# WHAT TO WORK ON:
Set down word for word the lines that begin the entries and run through the line containing "(∃ r, GivesF (exec (.fadd". Give nothing further.
PROVIDED MATERIAL START
-- numbers and floating point (R86 to R112, R126 to R145)

/-- R100, R101: for every finite number within the range of a floating format, RoundMode gives the grid point
of the mode, ties in nearest even to the even code and in ties away to the larger magnitude; NX says that the
point is not the number, UF that it then lies below the smallest normal.
R99: round-to-odd keeps a number of the format, gives the largest finite beyond it, and else one of the two
neighbours, of odd code. -/
def Obligations.RoundingGivesTheGridPoint : Prop :=
  (∀ (f : Fmt) (m : Mode) (neg : Bool) (k : Nat) (e : Int), f.isFloat = true →
     cmpMag k e (magOf (fmtP f).mb (eminOf f) (maxCode f)).1 (magOf (fmtP f).mb (eminOf f) (maxCode f)).2 ≠ .gt →
     let x : Val := .fin neg k e
     let r := roundF f m x
     let v := (decodeF f r.code).rat
     (decodeF f r.code).finite = true ∧ Rounds f m neg (sideOf x.rat) r.code ∧
     (r.fl &&& fNX ≠ 0 ↔ v ≠ x.rat) ∧ r.fl &&& fOF = 0 ∧
     (r.fl &&& fUF ≠ 0 ↔ v ≠ x.rat ∧ r.code % 2 ^ (fmtBits f - 1) < 2 ^ (fmtP f).mb) ∧
     (∀ d, (decodeF f d).finite = true → (decodeF f d).rat ≠ v → x.rat = (v + (decodeF f d).rat) / 2 →
       (m = .ne → r.code % 2 = 0) ∧ (m = .na → v * v > (decodeF f d).rat * (decodeF f d).rat))) ∧
  (∀ (f : Fmt) (neg : Bool) (k : Nat) (e : Int), f.isFloat = true →
     let x : Val := .fin neg k e
     let r := roundOdd f x
     let v := (decodeF f r.1).rat
     (decodeF f r.1).finite = true ∧ (r.2 = true ↔ v ≠ x.rat) ∧
     if cmpMag k e (magOf (fmtP f).mb (eminOf f) (maxCode f)).1 (magOf (fmtP f).mb (eminOf f) (maxCode f)).2 = .gt then
       r.1 = signBit f neg + maxCode f
     else (r.2 = true → r.1 % 2 = 1) ∧
       ∀ d, (decodeF f d).finite = true → (decodeF f d).rat ≠ v →
         ¬(v < (decodeF f d).rat ∧ (decodeF f d).rat ≤ x.rat) ∧ ¬((decodeF f d).rat < v ∧ x.rat ≤ (decodeF f d).rat))

/-- R138, R139: FADD, FSUB, FMUL and FFMA read their operands under their modifiers, form the exact result and
round it once in their mode. -/
def Obligations.FloatArithmetic : Prop :=
  (∀ (h : Hdr) (d : BitVec 9) (a b : Src) (ma mb : OMod) (rm : RMod) (s : State) (e : Env), Issues h (usesOf h [a, b] [] [] (some d) 1 []) .anywhere s e →
    (∃ r, GivesF (exec (.fadd h d a b ma mb rm) s) h s e d r ∧
      ∀ l, AddSpec (e.mode rm) (f32 (omod ma (e.src l a))) (f32 (omod mb (e.src l b))) (r l)) ∧
    (∃ r, GivesF (exec (.fsub h d a b ma mb rm) s) h s e d r ∧
      ∀ l, AddSpec (e.mode rm) (f32 (omod ma (e.src l a))) (f32 (omod mb (e.src l b))).flip (r l)) ∧
    ∃ r, GivesF (exec (.fmul h d a b ma mb rm) s) h s e d r ∧
      ∀ l, MulSpec (e.mode rm) (f32 (omod ma (e.src l a))) (f32 (omod mb (e.src l b))) (r l)) ∧
  ∀ (h : Hdr) (d : BitVec 9) (a b c : Src) (ma mb mc : OMod) (rm : RMod) (s : State) (e : Env),
    Issues h (usesOf h [a, b, c] [] [] (some d) 1 []) .anywhere s e →
    ∃ r, GivesF (exec (.ffma h d a b c ma mb mc rm) s) h s e d r ∧
      ∀ l, FmaSpec (e.mode rm) (f32 (omod ma (e.src l a))) (f32 (omod mb (e.src l b))) (f32 (omod mc (e.src l c))) (r l)

/-- R140, R141, R142, R143: FMIN and FMAX write one operand with its S and raise nothing; FCMP writes its condition
on values and whether it is decided, and raises NV for a NaN under an ordering condition; FCLASS sets one class. -/
def Obligations.FloatSelectCompareClassify : Prop :=
  (∀ (h : Hdr) (d : BitVec 9) (a b : Src) (ma mb : OMod) (s : State) (e : Env), Issues h (usesOf h [a, b] [] [] (some d) 1 []) .anywhere s e →
    Gives (exec (.fmin h d a b ma mb) s) h s e d (fun l r =>
      let x := omod ma (e.src l a)
      let y := omod mb (e.src l b)
      r = if nanWord (pay x) && nanWord (pay y) then nan32 else if nanWord (pay x) then y else if nanWord (pay y) then x
        else if key32 (pay y) < key32 (pay x) then y else x) ∧
    Gives (exec (.fmax h d a b ma mb) s) h s e d fun l r =>
      let x := omod ma (e.src l a)
      let y := omod mb (e.src l b)
      r = if nanWord (pay x) && nanWord (pay y) then nan32 else if nanWord (pay x) then y else if nanWord (pay y) then x
        else if key32 (pay x) < key32 (pay y) then y else x) ∧
  (∀ (h : Hdr) (pd pq : BitVec 3) (a b : Src) (ma mb : OMod) (c : FCond) (s : State) (e : Env),
    Issues h (usesOf h [a, b] [] [] none 0 [pd.toNat, pq.toNat]) .anywhere s e →
    let x := fun l => omod ma (e.src l a)
    let y := fun l => omod mb (e.src l b)
    let nan := fun l => nanWord (pay (x l)) || nanWord (pay (y l))
    let i := fun l => keyVal (pay (x l))
    let j := fun l => keyVal (pay (y l))
    Fixed (exec (.fcmp h pd pq a b ma mb c) s) h s e [] [pd.toNat, pq.toNat]
      (fun l => if nan l && (c == .lt || c == .le || c == .gt || c == .ge) then fNV else 0) fun l _ q =>
      (pq ≠ 7 → q pq.toNat = (nan l || decide (i l ≠ j l) || (!sticky (x l) && !sticky (y l)))) ∧
      (pd ≠ 7 → pd ≠ pq → q pd.toNat = match c with
        | .eq => !nan l && decide (i l = j l) | .ne => nan l || decide (i l ≠ j l)
        | .lt => !nan l && decide (i l < j l) | .le => !nan l && decide (i l ≤ j l)
        | .gt => !nan l && decide (j l < i l) | .ge => !nan l && decide (j l ≤ i l)
        | .un => nan l | .ord => !nan l)) ∧
  ∀ (h : Hdr) (d : BitVec 9) (a : Src) (f : Fmt) (s : State) (e : Env), Issues h (usesOf h [a] [] [] (some d) 1 []) .anywhere s e → f.isFloat = true →
    Gives (exec (.fclass h d a f) s) h s e d fun l r => sticky r = false ∧
      let v := decodeF f (e.pay l a).toNat
      let tiny := decide (v.rat * v.rat < ((2 : Rat) ^ eminOf f) * (2 : Rat) ^ eminOf f)
      ∀ i, i < 32 → (pay r).getLsbD i = match i, v with
        | 9, _ => sticky (e.src l a) | 8, .nan => true | 7, .inf false => true | 0, .inf true => true
        | 6, .fin false k _ => decide (k ≠ 0) && !tiny | 5, .fin false k _ => decide (k ≠ 0) && tiny | 4, .fin false k _ => decide (k = 0)
        | 1, .fin true k _ => decide (k ≠ 0) && !tiny | 2, .fin true k _ => decide (k ≠ 0) && tiny | 3, .fin true k _ => decide (k = 0)
        | _, _ => false

/-- R144: FRND rounds to an integral value with the sign of its operand, S and NX saying whether it differs; FSCALE
rounds a × 2^n once; FLOGB is the exponent of |a|.
Where the spec is silent the clauses rest on the model's choices, log entry 39. -/
def Obligations.FloatRoundScaleExponent : Prop :=
  (∀ (h : Hdr) (d : BitVec 9) (a : Src) (ma : OMod) (rm : RMod) (s : State) (e : Env), Issues h (usesOf h [a] [] [] (some d) 1 []) .anywhere s e →
    ∃ r, GivesF (exec (.frnd h d a ma rm) s) h s e d r ∧ ∀ l, match f32 (omod ma (e.src l a)) with
      | .nan => r l = (nan32, 0)
      | .inf n => r l = (inf32 n, 0)
      | .fin n k x => ∃ z : Int, IntRounds (e.mode rm) (Val.fin n k x).rat z ∧ (f32 (r l).1).finite = true ∧ (f32 (r l).1).rat = z ∧
        (pay (r l).1).msb = n ∧ sticky (r l).1 = decide ((z : Rat) ≠ (Val.fin n k x).rat) ∧
        (r l).2 = if (z : Rat) ≠ (Val.fin n k x).rat then fNX else 0) ∧
  (∀ (h : Hdr) (d : BitVec 9) (a b : Src) (ma : OMod) (rm : RMod) (s : State) (e : Env), Issues h (usesOf h [a, b] [] [] (some d) 1 []) .anywhere s e →
    ∃ r, GivesF (exec (.fscale h d a b ma rm) s) h s e d r ∧ ∀ l, match f32 (omod ma (e.src l a)) with
      | .nan => r l = (nan32, 0)
      | .inf n => r l = (inf32 n, 0)
      | .fin n k x => r l = if k = 0 then (zero32 n, 0) else fp32Res (e.mode rm) (.fin n k (x + (e.pay l b).toInt))) ∧
  ∀ (h : Hdr) (d : BitVec 9) (a : Src) (s : State) (e : Env), Issues h (usesOf h [a] [] [] (some d) 1 []) .anywhere s e →
    Gives (exec (.flogb h d a) s) h s e d fun l r => sticky r = false ∧ match f32 (e.src l a) with
      | .nan => pay r = 0x80000000#32
      | .inf _ => pay r = 0x7FFFFFFF#32
      | .fin n k x => let q := (Val.fin n k x).rat
        if q = 0 then pay r = 0x80000000#32
        else (2 : Rat) ^ (2 * (pay r).toInt) ≤ q * q ∧ q * q < (2 : Rat) ^ (2 * (pay r).toInt + 2)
PROVIDED MATERIAL END
# PROBLEM SOLUTION:
-- numbers and floating point (R86 to R112, R126 to R145)

/-- R100, R101: for every finite number within the range of a floating format, RoundMode gives the grid point
of the mode, ties in nearest even to the even code and in ties away to the larger magnitude; NX says that the
point is not the number, UF that it then lies below the smallest normal.
R99: round-to-odd keeps a number of the format, gives the largest finite beyond it, and else one of the two
neighbours, of odd code. -/
def Obligations.RoundingGivesTheGridPoint : Prop :=
  (∀ (f : Fmt) (m : Mode) (neg : Bool) (k : Nat) (e : Int), f.isFloat = true →
     cmpMag k e (magOf (fmtP f).mb (eminOf f) (maxCode f)).1 (magOf (fmtP f).mb (eminOf f) (maxCode f)).2 ≠ .gt →
     let x : Val := .fin neg k e
     let r := roundF f m x
     let v := (decodeF f r.code).rat
     (decodeF f r.code).finite = true ∧ Rounds f m neg (sideOf x.rat) r.code ∧
     (r.fl &&& fNX ≠ 0 ↔ v ≠ x.rat) ∧ r.fl &&& fOF = 0 ∧
     (r.fl &&& fUF ≠ 0 ↔ v ≠ x.rat ∧ r.code % 2 ^ (fmtBits f - 1) < 2 ^ (fmtP f).mb) ∧
     (∀ d, (decodeF f d).finite = true → (decodeF f d).rat ≠ v → x.rat = (v + (decodeF f d).rat) / 2 →
       (m = .ne → r.code % 2 = 0) ∧ (m = .na → v * v > (decodeF f d).rat * (decodeF f d).rat))) ∧
  (∀ (f : Fmt) (neg : Bool) (k : Nat) (e : Int), f.isFloat = true →
     let x : Val := .fin neg k e
     let r := roundOdd f x
     let v := (decodeF f r.1).rat
     (decodeF f r.1).finite = true ∧ (r.2 = true ↔ v ≠ x.rat) ∧
     if cmpMag k e (magOf (fmtP f).mb (eminOf f) (maxCode f)).1 (magOf (fmtP f).mb (eminOf f) (maxCode f)).2 = .gt then
       r.1 = signBit f neg + maxCode f
     else (r.2 = true → r.1 % 2 = 1) ∧
       ∀ d, (decodeF f d).finite = true → (decodeF f d).rat ≠ v →
         ¬(v < (decodeF f d).rat ∧ (decodeF f d).rat ≤ x.rat) ∧ ¬((decodeF f d).rat < v ∧ x.rat ≤ (decodeF f d).rat))

/-- R138, R139: FADD, FSUB, FMUL and FFMA read their operands under their modifiers, form the exact result and
round it once in their mode. -/
def Obligations.FloatArithmetic : Prop :=
  (∀ (h : Hdr) (d : BitVec 9) (a b : Src) (ma mb : OMod) (rm : RMod) (s : State) (e : Env), Issues h (usesOf h [a, b] [] [] (some d) 1 []) .anywhere s e →
    (∃ r, GivesF (exec (.fadd h d a b ma mb rm) s) h s e d r ∧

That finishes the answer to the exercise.